[Stored data]
/-- Settles O50: as SKP, with the test negated. -/
theorem sknpSkipsIfNotHeld : Obligations.SknpSkipsIfNotHeld := by
  unfold Obligations.SknpSkipsIfNotHeld
  refine fun x s => ⟨fun k hk => ?_, fun past => ?_⟩
  · exact ⟨_, exec_sknp_of_key x s k hk, s.skipIf_pc_of_iff beq_iff_eq, unchanged_skipIf s _⟩
  · exact ⟨_, _, exec_sknp_of_past x s past, s.raise_status _ _, toNat_zextByte _, unchanged_raise s _ _⟩

/-- Settles O23: the new latch is the all-false one. -/
theorem keyWaitBegins : Obligations.KeyWaitBegins := by
  unfold Obligations.KeyWaitBegins
  exact fun x s => ⟨_, exec_ldK x s, rfl, fun _ => Vector.getElem_replicate _, unchanged_of_status_keyEdge s _ _⟩

/-- Settles O53: the instruction is one write of `ST`. -/
theorem ldSTWritesTheSoundTimer : Obligations.LdSTWritesTheSoundTimer := by
  unfold Obligations.LdSTWritesTheSoundTimer
  exact fun x s => ⟨_, exec_ldST x s, rfl, unchanged_of_st s _⟩

/-- Settles O54: the instruction is one write of `I`, and the sum of two words wraps modulo 2^16. -/
theorem addIWrapsAtSixteenBits : Obligations.AddIWrapsAtSixteenBits := by
  unfold Obligations.AddIWrapsAtSixteenBits
  refine fun x s => ⟨_, exec_addI x s, ?_, unchanged_setI s _⟩
  rw [State.setI_i, BitVec.toNat_add, toNat_zextByte]

end Sys2Proof.Machine
end

section
/-! PROOFS. All 35 instructions at once: each completes and writes only what the spec lists (10_state.md sections 2 to 8), and what a halt
by an instruction means (60_exceptions.md R212). -/

namespace Sys2Proof.Machine

/-! ## Completion and the listed writers -/

/-- A frame of one part, for an instruction that is listed as a writer of that part. -/
theorem UnchangedExcept.mono_listed {s t : State} {i : Instr} {q : Part} (h : UnchangedExcept s t (fun p => p = q))
    (hq : listedWriter q i) : UnchangedExcept s t (fun p => listedWriter p i) :=
  h.mono fun _ hp => hp ▸ hq
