/-- The instructions of MAJ 14 (Table 3.6), from MIN, the guard and the tail parcels. -/
def build14 (m : Nat) (g : Guard) (t : List Parcel) : Instr :=
  match m with
  | 0 => .zext g (pD (tk t 0)) (pA (tk t 0)) (fV 6 (tk t 1).toNat 0)
  | 1 => .cmp g (Fin.ofNat 4 (pD (tk t 0)).val) (pA (tk t 0)) (pB (tk t 0)) (pX (tk t 0))
  | 2 => .gop g (GopOp.ofCode (fN 2 (tk t 0).toNat 14)) (fF (tk t 0).toNat 11) (fB (tk t 0).toNat 10) (fF (tk t 0).toNat 6) (fB (tk t 0).toNat 5) (fF (tk t 0).toNat 1)
  | _ => .nop g

/-- The instructions of MAJ 15 (Table 3.6), from MIN, the guard and the tail parcels. -/
def build15 (m : Nat) (g : Guard) (t : List Parcel) : Instr :=
  match m with
  | 0 => .br g (fV 32 (imm2 (tk t 0) (tk t 1)) 0)
  | 1 => .jl g (fV 32 (imm2 (tk t 0) (tk t 1)) 0)
  | 2 => .jlr g (pD (tk t 0)) (pA (tk t 0))
  | _ => .trap g (fV 16 (tk t 0).toNat 0)

/-- The instructions of MAJ 16 (Table 3.6), from MIN, the guard and the tail parcels. -/
def build16 (m : Nat) (g : Guard) (t : List Parcel) : Instr :=
  match m with
  | 0 => .lpset g (fV 16 (imm2 (tk t 0) (tk t 1)) 0) (fV 16 (imm2 (tk t 0) (tk t 1)) 16)
  | 1 => .lpsetr g (pA (tk t 0)) (fV 16 (tk t 1).toNat 0)
  | 2 => .lpbrk g
  | _ => .eret g

/-- The instructions of MAJ 17 (Table 3.6), from MIN, the guard and the tail parcels. -/
def build17 (m : Nat) (g : Guard) (t : List Parcel) : Instr :=
  let c := (tk t 1).toNat
  if c = 0x001 then .fpstatAccess g (CsrOp.ofCode m) (pD (tk t 0)) (pA (tk t 0))
  else if c = 0x105 ∧ m ≠ 0 then .lhstRet g (CsrOp.ofCode m) (pD (tk t 0)) (pA (tk t 0))
  else if c = 0x208 ∧ m ≠ 0 then .enctabWrite g (CsrOp.ofCode m) (pD (tk t 0)) (pA (tk t 0))
  else if c / 4 = 0x42 ∧ m = 0 then .qportRead g (pD (tk t 0)) (Fin.ofNat 4 c)
  else if c / 4 = 0x42 ∧ m = 1 then .qportWrite g (pD (tk t 0)) (pA (tk t 0)) (Fin.ofNat 4 c)
  else match m with
    | 0 => .csrr g (pD (tk t 0)) (fV 12 c 0)
    | 1 => .csrw g (pD (tk t 0)) (pA (tk t 0)) (fV 12 c 0)
    | 2 => .csrs g (pD (tk t 0)) (pA (tk t 0)) (fV 12 c 0)
    | _ => .csrc g (pD (tk t 0)) (pA (tk t 0)) (fV 12 c 0)

/-- The instructions of MAJ 18 (Table 3.6), from MIN, the guard and the tail parcels. -/
def build18 (m : Nat) (g : Guard) (t : List Parcel) : Instr :=
  .ld g (Size.ofCode m) (pD (tk t 0)) (pA (tk t 0)) (fV 16 (tk t 1).toNat 0) (syncOf t 2)

/-- The instructions of MAJ 19 (Table 3.6), from MIN, the guard and the tail parcels. -/
def build19 (m : Nat) (g : Guard) (t : List Parcel) : Instr :=
  .ldn g (Size.ofCode m) (pD (tk t 0)) (pA (tk t 0)) (fV 16 (tk t 1).toNat 0) (syncOf t 2)

/-- The instructions of MAJ 20 (Table 3.6), from MIN, the guard and the tail parcels. -/
def build20 (m : Nat) (g : Guard) (t : List Parcel) : Instr :=
  .st g (Size.ofCode m) (pD (tk t 0)) (pA (tk t 0)) (fV 16 (tk t 1).toNat 0) (syncOf t 2)

/-- The instructions of MAJ 21 (Table 3.6), from MIN, the guard and the tail parcels. -/
def build21 (m : Nat) (g : Guard) (t : List Parcel) : Instr :=
  if pX (tk t 0) then .ldxSync g (Size.ofCode m) (pD (tk t 0)) (pA (tk t 0)) (pB (tk t 0)) (engOf (tk t 1) (tk t 2))
  else .ldx g (Size.ofCode m) (pD (tk t 0)) (pA (tk t 0)) (pB (tk t 0))

/-- The instructions of MAJ 22 (Table 3.6), from MIN, the guard and the tail parcels. -/
def build22 (m : Nat) (g : Guard) (t : List Parcel) : Instr :=
  if pX (tk t 0) then .stxSync g (Size.ofCode m) (pD (tk t 0)) (pA (tk t 0)) (pB (tk t 0)) (engOf (tk t 1) (tk t 2))
  else .stx g (Size.ofCode m) (pD (tk t 0)) (pA (tk t 0)) (pB (tk t 0))

/-- The instructions of MAJ 23 (Table 3.6), from MIN, the guard and the tail parcels. -/
def build23 (m : Nat) (g : Guard) (t : List Parcel) : Instr :=
  match m with
  | 0 | 1 => .amo g (m % 2 == 1) (pD (tk t 0)) (pA (tk t 0)) (pB (tk t 0)) (AmoOp.ofCode (fN 4 (tk t 1).toNat 0)) (MemOrd.ofCode (fN 2 (tk t 1).toNat 4)) (Scope.ofCode (fN 3 (tk t 1).toNat 6))
  | _ => .amocas g (m % 2 == 1) (pD (tk t 0)) (pA (tk t 0)) (pB (tk t 0)) (pX (tk t 0))

/-- The instructions of MAJ 24 (Table 3.6), from MIN, the guard and the tail parcels. -/
def build24 (m : Nat) (g : Guard) (t : List Parcel) : Instr :=
  match m with
  | 0 => .ldfe g (pD (tk t 0)) (pA (tk t 0)) (pB (tk t 0)) (fV 16 (tk t 1).toNat 0)
  | 1 => .stfe g (pD (tk t 0)) (pA (tk t 0)) (pB (tk t 0)) (fV 16 (tk t 1).toNat 0)
  | 2 => .ldff g (pD (tk t 0)) (pA (tk t 0)) (pB (tk t 0)) (fV 16 (tk t 1).toNat 0)
  | _ => .ldre g (pD (tk t 0)) (pA (tk t 0)) (pB (tk t 0)) (fV 16 (tk t 1).toNat 0)

/-- The instructions of MAJ 25 (Table 3.6), from MIN, the guard and the tail parcels. -/
def build25 (m : Nat) (g : Guard) (t : List Parcel) : Instr :=
  match m with
  | 0 => .stsf g (pD (tk t 0)) (pA (tk t 0)) (pB (tk t 0)) (fV 16 (tk t 1).toNat 0)
  | 1 => .mon g (pA (tk t 0))
  | 2 => .mwait g (pD (tk t 0)) (pA (tk t 0))
  | _ => .fence g (Scope.ofCode (fN 3 (tk t 0).toNat 0)) (MemOrd.ofCode (fN 2 (tk t 0).toNat 3))

/-- The instructions of MAJ 26 (Table 3.6), from MIN, the guard and the tail parcels. -/
def build26 (m : Nat) (g : Guard) (t : List Parcel) : Instr :=
  match m with
  | 0 => .spal g (pD (tk t 0)) (pA (tk t 0)) (fV 3 (tk t 1).toNat 0) (fV 2 (tk t 1).toNat 3) (fV 2 (tk t 1).toNat 5)
  | 1 => .spfr g (pD (tk t 0)) (pA (tk t 0))
  | _ => .fecl g (pA (tk t 0)) (pB (tk t 0)) (pX (tk t 0))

== Exercise objective ==
Starting at the line that contains "def build24 (m", print every line through the last one of the records, exactly and with nothing else.

== Answer box ==
def build24 (m : Nat) (g : Guard) (t : List Parcel) : Instr :=
  match m with
  | 0 => .ldfe g (pD (tk t 0)) (pA (tk t 0)) (pB (tk t 0)) (fV 16 (tk t 1).toNat 0)
  | 1 => .stfe g (pD (tk t 0)) (pA (tk t 0)) (pB (tk t 0)) (fV 16 (tk t 1).toNat 0)
  | 2 => .ldff g (pD (tk t 0)) (pA (tk t 0)) (pB (tk t 0)) (fV 16 (tk t 1).toNat 0)
  | _ => .ldre g (pD (tk t 0)) (pA (tk t 0)) (pB (tk t 0)) (fV 16 (tk t 1).toNat 0)

/-- The instructions of MAJ 25 (Table 3.6), from MIN, the guard and the tail parcels. -/
def build25 (m : Nat) (g : Guard) (t : List Parcel) : Instr :=
  match m with
  | 0 => .stsf g (pD (tk t 0)) (pA (tk t 0)) (pB (tk t 0)) (fV 16 (tk t 1).toNat 0)
  | 1 => .mon g (pA (tk t 0))
  | 2 => .mwait g (pD (tk t 0)) (pA (tk t 0))
  | _ => .fence g (Scope.ofCode (fN 3 (tk t 0).toNat 0)) (MemOrd.ofCode (fN 2 (tk t 0).toNat 3))

/-- The instructions of MAJ 26 (Table 3.6), from MIN, the guard and the tail parcels. -/
def build26 (m : Nat) (g : Guard) (t : List Parcel) : Instr :=
  match m with
  | 0 => .spal g (pD (tk t 0)) (pA (tk t 0)) (fV 3 (tk t 1).toNat 0) (fV 2 (tk t 1).toNat 3) (fV 2 (tk t 1).toNat 5)
  | 1 => .spfr g (pD (tk t 0)) (pA (tk t 0))
  | _ => .fecl g (pA (tk t 0)) (pB (tk t 0)) (pX (tk t 0))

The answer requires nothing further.